▸ **Work to be completed**
At the line that contains "theorem crcByteFoldsOneByte : Obligations.CrcByteFoldsOneByte", begin setting down every line word for word, and stop after the last line of the listing.
BEGIN
open Sys2Proof Sys2Proof.Machine

/-! ### The step -/

/-- 20_memory.md R47: a pending transaction whose word decodes to `i` runs exactly `i`, from the state without it. That
the host's transactions stand in `pending` is the model's choice (log entry 1). -/
def Obligations.StepRunsDecodedInstruction : Prop :=
  ∀ (s : State) (t : BusWord) (rest : List BusEvent) (i : Instr),
    s.pending = .transaction t :: rest → decode t = .ok i → step s = exec i { s with pending := rest }

/-- 60_exceptions.md R126: the next state of a transaction that decodes to an error cause, every field of it. That the
transaction leaves `pending` is the model's choice (log entry 1). -/
def Obligations.BusErrorRecordsOnlyErrInfo : Prop :=
  ∀ (s : State) (t : BusWord) (rest : List BusEvent) (c : BusCause),
    s.pending = .transaction t :: rest → decode t = .error c →
      step s = .next { s with pending := rest, errCause := some c, errAddr := t.addr, errWe := t.we,
                              response := some ⟨.err, 0#32⟩ }

/-- 60_exceptions.md R131 and 20_memory.md R45: a transaction always completes, answers OK or ERR, and its read data is 0
on a write and on every ERR. The clause that it takes exactly its own event from `pending` is the model's choice (log
entry 1, after 20_memory.md R47). -/
def Obligations.EveryTransactionAnswersOkOrErr : Prop :=
  ∀ (s : State) (t : BusWord) (rest : List BusEvent), s.pending = .transaction t :: rest →
    ∃ (s' : State) (r : Response), step s = .next s' ∧ s'.pending = rest ∧ s'.response = some r ∧
      (t.we = true → r.rdata = 0#32) ∧ (r.resp = .err → r.rdata = 0#32)

/-- 10_state.md R43: the reset value of every element. -/
def Obligations.ResetValuesOfEveryElement : Prop :=
  State.reset.chkEn = true ∧ State.reset.acc = 0xFFFF#16 ∧ (∀ i, i < 8 → State.reset.txBuf.get i = 0#8) ∧
    State.reset.txLen = 0#4 ∧ State.reset.expLen = 0#4 ∧ (∀ i, i < 8 → State.reset.rxBuf.get i = 0#8) ∧
    State.reset.rxCount = 0#4 ∧ State.reset.rxOvf = false ∧ State.reset.resCode.code = 0#3 ∧
    State.reset.resLenOk = false ∧ State.reset.resCrcOk = false ∧ State.reset.resEchoEq = false ∧
    State.reset.resMode = .measurement ∧ State.reset.value = 0#16 ∧ errCauseCode State.reset.errCause = 0#3 ∧
    State.reset.errAddr = 0#8 ∧ State.reset.errWe = false

/-- 70_reset_and_hazards.md R143: a reset event puts every element at its reset value and drives no response. That a reset
is an entry of `pending`, and that the rest of `pending` stays, is the model's choice (log entry 2). -/
def Obligations.ResetEventRestoresResetState : Prop :=
  ∀ (s : State) (rest : List BusEvent), s.pending = .reset :: rest →
    step s = .next { State.reset with pending := rest, response := none }

/-- 60_exceptions.md R138: where the host issues nothing, every element keeps its value. That such a step idles and shows
no response is the model's choice (log entry 3). -/
def Obligations.IdleStepKeepsEveryElement : Prop :=
  ∀ s : State, s.pending = [] → step s = .next { s with response := none }

/-- The word placed by `withFetchWord` is the one the very next step decodes and runs (the model's choice of where that
place is: log entries 1 and 4). -/
def Obligations.PlacedWordRunsAtOnce : Prop :=
  ∀ (s : State) (nbits w : Nat) (i : Instr), decodeTableWord nbits w = some i → step (s.withFetchWord nbits w) = exec i s
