section
variable (cause : Option BusCause) (addr : Byte) (we : Bool)
@[simp] theorem State.setErrInfo_chkEn : (s.setErrInfo cause addr we).chkEn = s.chkEn := rfl
@[simp] theorem State.setErrInfo_acc : (s.setErrInfo cause addr we).acc = s.acc := rfl
@[simp] theorem State.setErrInfo_txBuf : (s.setErrInfo cause addr we).txBuf = s.txBuf := rfl
@[simp] theorem State.setErrInfo_txLen : (s.setErrInfo cause addr we).txLen = s.txLen := rfl
@[simp] theorem State.setErrInfo_expLen : (s.setErrInfo cause addr we).expLen = s.expLen := rfl
@[simp] theorem State.setErrInfo_rxBuf : (s.setErrInfo cause addr we).rxBuf = s.rxBuf := rfl
@[simp] theorem State.setErrInfo_rxCount : (s.setErrInfo cause addr we).rxCount = s.rxCount := rfl
@[simp] theorem State.setErrInfo_rxOvf : (s.setErrInfo cause addr we).rxOvf = s.rxOvf := rfl
@[simp] theorem State.setErrInfo_resCode : (s.setErrInfo cause addr we).resCode = s.resCode := rfl
@[simp] theorem State.setErrInfo_resLenOk : (s.setErrInfo cause addr we).resLenOk = s.resLenOk := rfl
@[simp] theorem State.setErrInfo_resCrcOk : (s.setErrInfo cause addr we).resCrcOk = s.resCrcOk := rfl
@[simp] theorem State.setErrInfo_resEchoEq : (s.setErrInfo cause addr we).resEchoEq = s.resEchoEq := rfl
@[simp] theorem State.setErrInfo_resMode : (s.setErrInfo cause addr we).resMode = s.resMode := rfl
@[simp] theorem State.setErrInfo_value : (s.setErrInfo cause addr we).value = s.value := rfl
@[simp] theorem State.setErrInfo_errCause : (s.setErrInfo cause addr we).errCause = cause := rfl
@[simp] theorem State.setErrInfo_errAddr : (s.setErrInfo cause addr we).errAddr = addr := rfl
@[simp] theorem State.setErrInfo_errWe : (s.setErrInfo cause addr we).errWe = we := rfl
@[simp] theorem State.setErrInfo_pending : (s.setErrInfo cause addr we).pending = s.pending := rfl
@[simp] theorem State.setErrInfo_response : (s.setErrInfo cause addr we).response = s.response := rfl
end
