/-- Folding in the accumulator's own low byte cancels it, so the high byte moves down (40_crc.md R69, R70 (c)). -/
theorem crc16Step_loByte (acc : Half) : crc16Step acc (loByte acc) = (hiByte acc).setWidth 16 := by
  have hlow : ∀ i < 8, (acc ^^^ (loByte acc).setWidth 16).getLsbD i = false := fun i hi => by
    simp [loByte, hi, Nat.lt_trans hi (by decide : 8 < 16)]
  rw [crc16Step, crcShifts_of_low_zero 8 _ hlow]
  apply BitVec.eq_of_getLsbD_eq
  intro i hi
  by_cases h8 : i < 8
  · simp [loByte, hiByte, hi, h8]
  · have hbeyond : acc.getLsbD (8 + i) = false := BitVec.getLsbD_of_ge _ _ (by omega)
    simp [loByte, hiByte, hi, h8, hbeyond]

/-- Folding in the byte that is all the accumulator holds leaves 0. -/
theorem crc16Step_setWidth_self (b : Byte) : crc16Step (b.setWidth 16) b = 0#16 := by
  rw [crc16Step, BitVec.xor_self, crcShifts_of_low_zero 8 0#16 (fun _ _ => BitVec.getLsbD_zero), BitVec.zero_ushiftRight]

/-- An accumulator's own two bytes, low byte first, take it to 0 (40_crc.md R70 (c)). -/
theorem crc16From_own_bytes (acc : Half) : crc16From acc [loByte acc, hiByte acc] = 0#16 := by
  simp [crc16Step_loByte, crc16Step_setWidth_self]

/-- Settles O15: the trailer is the accumulator's own two bytes. -/
theorem crcResidueIsZero : Obligations.CrcResidueIsZero :=
  fun s => (crc16_append s _).trans (crc16From_own_bytes (crc16 s))

end Sys2Proof.Machine
end

section
/-! ### A changed byte changes the checksum -/

namespace Sys2Proof.Machine

/-- Bit 15 of the polynomial is set, and the shift itself clears that bit: it remembers the bit shifted out (40_crc.md
R67). -/
theorem crcShift_bit15 (a : Half) : (crcShift a).getLsbD 15 = a.getLsbD 0 := by
  cases h : a.getLsbD 0
  case false => simp [crcShift_of_even h]
  case true => simp [crcShift_of_odd h, Config.crcPolynomial]

/-- A value is its bit 0 and the bits above. -/
theorem eq_of_bit0_of_ushiftRight {a b : Half} (h0 : a.getLsbD 0 = b.getLsbD 0) (hrest : a >>> 1 = b >>> 1) :
    a = b := by
  apply BitVec.eq_of_getLsbD_eq
  rintro (_ | i) _
  · exact h0
  · simpa [Nat.add_comm] using congrArg (·.getLsbD i) hrest

/-- No information is lost in a shift: the bit shifted out reads in bit 15, the others are shifted and XORed with a value
that this bit decides. -/
theorem crcShift_injective : Function.Injective crcShift := by
  intro a b h
  have h0 : a.getLsbD 0 = b.getLsbD 0 := by rw [← crcShift_bit15, h, crcShift_bit15]
  refine eq_of_bit0_of_ushiftRight h0 ?_
  cases hb : b.getLsbD 0
  case false => rwa [crcShift_of_even (h0.trans hb), crcShift_of_even hb] at h
  case true =>
    rw [crcShift_of_odd (h0.trans hb), crcShift_of_odd hb] at h
    exact (BitVec.xor_left_inj _).mp h

theorem crcShifts_injective (n : Nat) : Function.Injective (crcShifts n) := by
  induction n with
  | zero => exact fun _ _ h => h
  | succ n ih => exact ih.comp crcShift_injective

/-- Different accumulators stay different under the same byte. -/
theorem crc16Step_injective_acc (b : Byte) : Function.Injective (crc16Step · b) :=
  fun _ _ h => (BitVec.xor_left_inj _).mp (crcShifts_injective 8 h)

/-- Different bytes take an accumulator to different values. -/
theorem crc16Step_injective_byte (acc : Half) : Function.Injective (crc16Step acc) := by
  intro b c h
  have hwide : b.setWidth 16 = c.setWidth 16 := (BitVec.xor_right_inj _).mp (crcShifts_injective 8 h)
  simpa using congrArg (BitVec.setWidth 8) hwide

theorem crc16From_injective (s : List Byte) : Function.Injective (crc16From · s) := by
  induction s with
  | nil => exact fun _ _ h => h
  | cons b s ih => exact ih.comp (crc16Step_injective_acc b)

/-- Settles O16: the two sequences reach the changed byte with one accumulator, leave it with two different ones, and the
bytes after it keep them different. -/
theorem crcDetectsAnyChangedByte : Obligations.CrcDetectsAnyChangedByte := by
  intro before after b c hne heq
  rw [crc16_append, crc16_append] at heq
  exact hne (crc16Step_injective_byte _ (crc16From_injective after heq))

end Sys2Proof.Machine
end

section
/-! ### The CRC engine's operations -/

namespace Sys2Proof

/-- Every read of a write-only register is WRONG_DIRECTION (30_encoding.md R57). -/
theorem decode_read_wo {r : RegName} (d : Word) (h : r.access = .wo) :
    decode (transaction false r.offset d) = .error .wrongDirection := by
  rw [decode_transaction_offset]
  exact (decodeRead_error_iff r).mpr h

namespace Machine

/-- All that CRC.INIT does (40_crc.md R72). -/
theorem exec_crcInit (s : State) :
    exec .crcInit s = .next { s with acc := Config.crcInitial, response := some ⟨.ok, 0#32⟩ } := rfl

/-- All that CRC.BYTE does (40_crc.md R73). -/
theorem exec_crcByte (b : Byte) (s : State) :
    exec (.crcByte b) s = .next { s with acc := crc16Step s.acc b, response := some ⟨.ok, 0#32⟩ } := rfl

/-- All that CRC.RD does (40_crc.md R74). -/
theorem exec_crcRd (s : State) :
    exec .crcRd s = .next { s with response := some ⟨.ok, BitVec.ofNat 32 s.acc.toNat⟩ } := by
  rw [BitVec.ofNat_toNat]
  rfl

/-- Settles O18: CRC_INIT is a write-only register. -/
theorem crcInitLoadsInitialValue : Obligations.CrcInitLoadsInitialValue :=
  ⟨decode_transaction_offset true .crcInit, exec_crcInit, fun d => decode_read_wo (r := .crcInit) d rfl⟩

/-- Settles O19: CRC_DATA is a write-only register, of whose data the decoder keeps the low byte. -/
theorem crcByteFoldsOneByte : Obligations.CrcByteFoldsOneByte :=
  ⟨decode_transaction_offset true .crcData, exec_crcByte, fun d => decode_read_wo (r := .crcData) d rfl⟩

/-- Settles O20: CRC_VALUE is a read-only register. -/
theorem crcReadRespondsAccumulator : Obligations.CrcReadRespondsAccumulator :=
  ⟨decode_transaction_offset false .crcValue, exec_crcRd, fun d => decode_write_ro (r := .crcValue) d rfl⟩

/-- CRC.BYTE for each byte, then CRC.RD, respond with the bytes folded into ACC (40_crc.md R75). -/
theorem execAll_crcBytes_crcRd (bs : List Byte) (s : State) :
    execAll (bs.map Instr.crcByte ++ [.crcRd]) s =
      .next { s with acc := crc16From s.acc bs
                     response := some ⟨.ok, BitVec.ofNat 32 (crc16From s.acc bs).toNat⟩ } := by
  induction bs generalizing s with
  | nil => exact execAll_cons _ _ _ _ (exec_crcRd s)
  | cons b bs ih => exact (execAll_cons _ _ _ _ (exec_crcByte b s)).trans (ih _)

/-- Settles O17: CRC.INIT loads the value from which the checksum folds. -/
theorem crcEngineComputesChecksum : Obligations.CrcEngineComputesChecksum :=
  fun bs s => (execAll_cons _ _ _ _ (exec_crcInit s)).trans (execAll_crcBytes_crcRd bs _)

end Machine
end Sys2Proof
end

/-! ## Proofs of the family of 41_frame_builder.md: what a build places, the reads of the frame, its checksum -/

section
/-! ### Every frame in TX_BUF ends with its checksum -/

namespace Sys2Proof.Machine

/-- "checksum is always the last two bytes" (41_frame_builder.md R87): bytes 6 and 7 are the checksum of the six bytes
before, low byte first. -/
def Buf8.EndsWithChecksum (b : Buf8) : Prop := crc16 (b.bytes.take 6) = le16 (b.get 6) (b.get 7)

theorem State.builtFrameChecked_iff (s : State) :
    s.BuiltFrameChecked ↔ (s.txLen ≠ 0#4 → s.txBuf.EndsWithChecksum) := Iff.rfl

/-- Reading the trailer's two bytes low byte first gives the checksum back (00_scope.md R7, 40_crc.md R69). -/
theorem le16_loByte_hiByte (w : Half) : le16 (loByte w) (hiByte w) = w :=
  (BitVec.extractLsb'_append_extractLsb'_eq_extractLsb' rfl).trans BitVec.extractLsb'_eq_self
END
▸ **Written reply**
theorem crcByteFoldsOneByte : Obligations.CrcByteFoldsOneByte :=
  ⟨decode_transaction_offset true .crcData, exec_crcByte, fun d => decode_read_wo (r := .crcData) d rfl⟩

/-- Settles O20: CRC_VALUE is a read-only register. -/
theorem crcReadRespondsAccumulator : Obligations.CrcReadRespondsAccumulator :=
  ⟨decode_transaction_offset false .crcValue, exec_crcRd, fun d => decode_write_ro (r := .crcValue) d rfl⟩

/-- CRC.BYTE for each byte, then CRC.RD, respond with the bytes folded into ACC (40_crc.md R75). -/
theorem execAll_crcBytes_crcRd (bs : List Byte) (s : State) :
    execAll (bs.map Instr.crcByte ++ [.crcRd]) s =
      .next { s with acc := crc16From s.acc bs
                     response := some ⟨.ok, BitVec.ofNat 32 (crc16From s.acc bs).toNat⟩ } := by
  induction bs generalizing s with
  | nil => exact execAll_cons _ _ _ _ (exec_crcRd s)
  | cons b bs ih => exact (execAll_cons _ _ _ _ (exec_crcByte b s)).trans (ih _)

/-- Settles O17: CRC.INIT loads the value from which the checksum folds. -/
theorem crcEngineComputesChecksum : Obligations.CrcEngineComputesChecksum :=
  fun bs s => (execAll_cons _ _ _ _ (exec_crcInit s)).trans (execAll_crcBytes_crcRd bs _)

end Machine
end Sys2Proof
end

/-! ## Proofs of the family of 41_frame_builder.md: what a build places, the reads of the frame, its checksum -/

section
/-! ### Every frame in TX_BUF ends with its checksum -/

namespace Sys2Proof.Machine

/-- "checksum is always the last two bytes" (41_frame_builder.md R87): bytes 6 and 7 are the checksum of the six bytes
before, low byte first. -/
def Buf8.EndsWithChecksum (b : Buf8) : Prop := crc16 (b.bytes.take 6) = le16 (b.get 6) (b.get 7)

theorem State.builtFrameChecked_iff (s : State) :
    s.BuiltFrameChecked ↔ (s.txLen ≠ 0#4 → s.txBuf.EndsWithChecksum) := Iff.rfl

/-- Reading the trailer's two bytes low byte first gives the checksum back (00_scope.md R7, 40_crc.md R69). -/
theorem le16_loByte_hiByte (w : Half) : le16 (loByte w) (hiByte w) = w :=
  (BitVec.extractLsb'_append_extractLsb'_eq_extractLsb' rfl).trans BitVec.extractLsb'_eq_self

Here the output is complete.